About two years ago I had a midas cichlid that used to push rocks around with the big lump on his head. I then realized the skill he had and put a sinking miniture basket ball in there. After a few months he learned to put it through the hoop I attatched to the glass with suckers! It was awsome.


----------



## Guest (Jul 20, 2005)

almost all of my fish eat from my hand. my stingray always comes over to my hand looking for food when im in there messing with decor and stuff.


----------



## fishfreaks (Jan 19, 2005)

haha thats awesome cichlid man, i could just imagine him doing that, must have been a sight


----------



## flynngriff (Jan 19, 2005)

I have Trained Attack Severums!

Any time I put my hand in the tank, they come over and attack me! They never did this until they started breeding, but now they do it all the time, even when they don't have fry or eggs. It doesn't really hurt, but occasionally breaks the skin...

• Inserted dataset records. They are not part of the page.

/-- The decoder takes the instruction at the opcode byte's place in its row, and an unassigned word where there is none. -/
theorem ofFields_eq (op d a b : BitVec 8) :
    ofFields op d a b = ((opRow op)[op.toNat % 32]?.map fun f => f d a b).getD (.unassignedUniformOpcode (packWord op d a b)) := by
  show (match (opRow op)[op.toNat % 32]? with | some f => f d a b | none => .unassignedUniformOpcode (packWord op d a b)) = _
  cases (opRow op)[op.toNat % 32]? <;> rfl

/-- The encoder gives every opcode byte and field bytes back. -/
theorem fieldsOf_ofFields (op d a b : BitVec 8) : fieldsOf (ofFields op d a b) = some (op, d, a, b) := by
  rw [ofFields_eq]
  cases hf : (opRow op)[op.toNat % 32]? with
  | none =>
    obtain ⟨hop, hd, ha, hb⟩ := packWord_fields op d a b
    simp [fieldsOf, hop, hd, ha, hb]
  | some f =>
    have place : op.toNat % 32 < (opRow op).length := (List.getElem?_eq_some_iff.1 hf).1
    have byte : op.toNat / 32 * 32 + op.toNat % 32 = op.toNat := by omega
    have at_place := congrArg (·[op.toNat % 32]?) (opRow_encodes op d a b)
    simpa [hf, List.getElem?_range place, byte] using at_place

/-- Every word is the encoding of the instruction that it decodes to. -/
theorem encode_decodeWord (w : Word) : encode (decodeWord w) = some w := by
  simp only [encode, decodeWord, fieldsOf_ofFields, Option.map_some, packWord_bytes]
/-- No two words decode to one instruction. -/
theorem decodeWord_injective : Function.Injective decodeWord := fun w w' h =>
  Option.some_injective _ ((encode_decodeWord w).symm.trans ((congrArg encode h).trans (encode_decodeWord w')))

end Sys2Proof.Laws
end

section
open Sys2Proof Sys2Proof.Laws

/-- Settles O10: the fields of an encoded instruction name it by the opcode table, and the bytes of a word are those fields. -/
theorem decodeGivesBackEveryEncodedInstruction : Obligations.DecodeGivesBackEveryEncodedInstruction := by
  intro i w hi hw
  rw [decode_wordBytes, decodeWord_of_encode hi hw]

/-- Settles O11: each row of the opcode table holds, at every opcode byte, the instruction that the encoder gives that byte. -/
theorem everyWordIsTheEncodingOfItsInstruction : Obligations.EveryWordIsTheEncodingOfItsInstruction :=
  ⟨encode_decodeWord, fun _ _ h => decodeWord_injective h⟩

/-- Settles O12: each word decodes by its four bytes. -/
theorem writtenOutWordsDecode : Obligations.WrittenOutWordsDecode := by
  unfold Obligations.WrittenOutWordsDecode
  simp only [decodeWord_append]
  exact ⟨rfl, rfl, rfl, rfl, rfl, rfl, rfl, rfl, rfl, rfl, rfl, rfl, rfl, rfl, rfl, rfl, rfl, rfl, rfl, rfl⟩

end

section
/-! What an instruction word does that fails a check of R78, and what the trap instructions do to a group that can take their
cause (03_encoding.md R78, R79; 09_traps.md R220, R225, R226). -/

namespace Sys2Proof.Machine

/-! ## Handler entry (09 R220) -/

/-- A wait that ends changes the wait and, for a BAR, the arrival it keeps, and nothing else. -/
theorem Thread.dropHold_eq (t : Thread) : ∃ kept, t.dropHold = { t with hold := none, barKept := kept } := by
  unfold Thread.dropHold
  split
  · exact ⟨_, rfl⟩
  all_goals exact ⟨t.barKept, rfl⟩

/-- A thread of a group that can take a cause enters its handler, with the PC that the cause's kind gives. -/
theorem deliver_enters {cx : Cx} (h : CanTrap cx) {k : Nat} (hk : k ∈ cx.tids) (tpc : Pc) (tr : Trap) :
    deliver cx.hpc tpc k tr (cx.party.thread k) = ((cx.party.thread k).enter cx.hpc tpc tr, none) := by
  obtain ⟨entry, normal⟩ := h
  simp [deliver, normal k hk, entry]

/-- A thread whose instruction is not the last of its segment goes to the next PC (06 R130). -/
theorem advance_inside {cx : Cx} (h : cx.atEnd = false) (k : Nat) (t : Thread) : cx.advance k t = (t.jump cx.npc, none) := by
  simp [Cx.advance, h, Thread.jump]

/-- A cause for the threads that the mask enables: they enter the handler, and the others go on. -/
theorem mapGroup_enabled_enter {cx : Cx} (hc : CanTrap cx) (inside : cx.atEnd = false) (s : State) (tpc : Pc) (tr : Nat → Trap) :
    cx.mapGroup s (fun k t => if cx.enabled k then deliver cx.hpc tpc k (tr k) t else cx.advance k t) =
      cx.goes s cx.party fun k t => if cx.enabled k then t.enter cx.hpc tpc (tr k) else t.jump cx.npc := by
  refine mapGroup_goes_at fun k hk => ?_
  split
  · exact deliver_enters hc hk tpc (tr k)
  · exact advance_inside inside k _

/-! ## Words that fail a check (03 R78, R79) -/

/-- A context is that of the group in front of exec, in its slot, and of an instruction that has an encoding. -/
theorem cx_names {s : State} {i : Instr} {cx : Cx} (h : cx? s i = some cx) :
    s.issue = some cx.issue ∧ cx.slot = cx.issue.slot ∧ (fieldsOf i).isSome = true := by
  unfold cx? at h
  repeat (split at h <;> try cases h)
  refine ⟨by assumption, rfl, ?_⟩
  apply Option.isSome_of_eq_some
  assumption

/-- A word that fails a check gives every thread of the group the cause, whatever its body says. -/
theorem runWord_fails {s : State} {i : Instr} {cx : Cx} {c : Nat} (h : cx? s i = some cx)
    (hc : encCheck cx.form cx.p i cx.d cx.a cx.b cx.party.nv cx.issue.handler = some c) (body : Cx → State → State) :
    runWord s i body = .next (cx.trapAll s { cause := c }) := by
  simp [runWord, h, hc]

Oh, and my angelfish have started breeding, too! I bought the pair as just two random fish, from different stores even, and they happened to end up being a mated pair! I now have a set fry in both my tanks. Gotta get a fry tank set up...

-Flynn


----------



## euRasian32 (May 19, 2005)

I've trained my fish not to die. so far so good.

katie, i'm so jealous. I'm still stuck on getting rays even tho i don't have anywhere to put them right now. I think my girl would have a conniption fit if she came home to an indoor pool in our living room.


----------



## j55 (Apr 25, 2005)

I have my "trained" to all come up to the glass when I get out their food, lol


----------



## fishfreaks (Jan 19, 2005)

euRasian32 said:


> I've trained my fish not to die. so far so good.


lol nice trick :wink:


----------



## Stephie (Jul 19, 2005)

I have no tricks. My fish are as unpredictable as cheese. You never know when it's going to go bad.


----------



## Guest (Jul 20, 2005)

euRasian32 said:


> I've trained my fish not to die. so far so good.
> 
> katie, i'm so jealous. I'm still stuck on getting rays even tho i don't have anywhere to put them right now. I think my girl would have a conniption fit if she came home to an indoor pool in our living room.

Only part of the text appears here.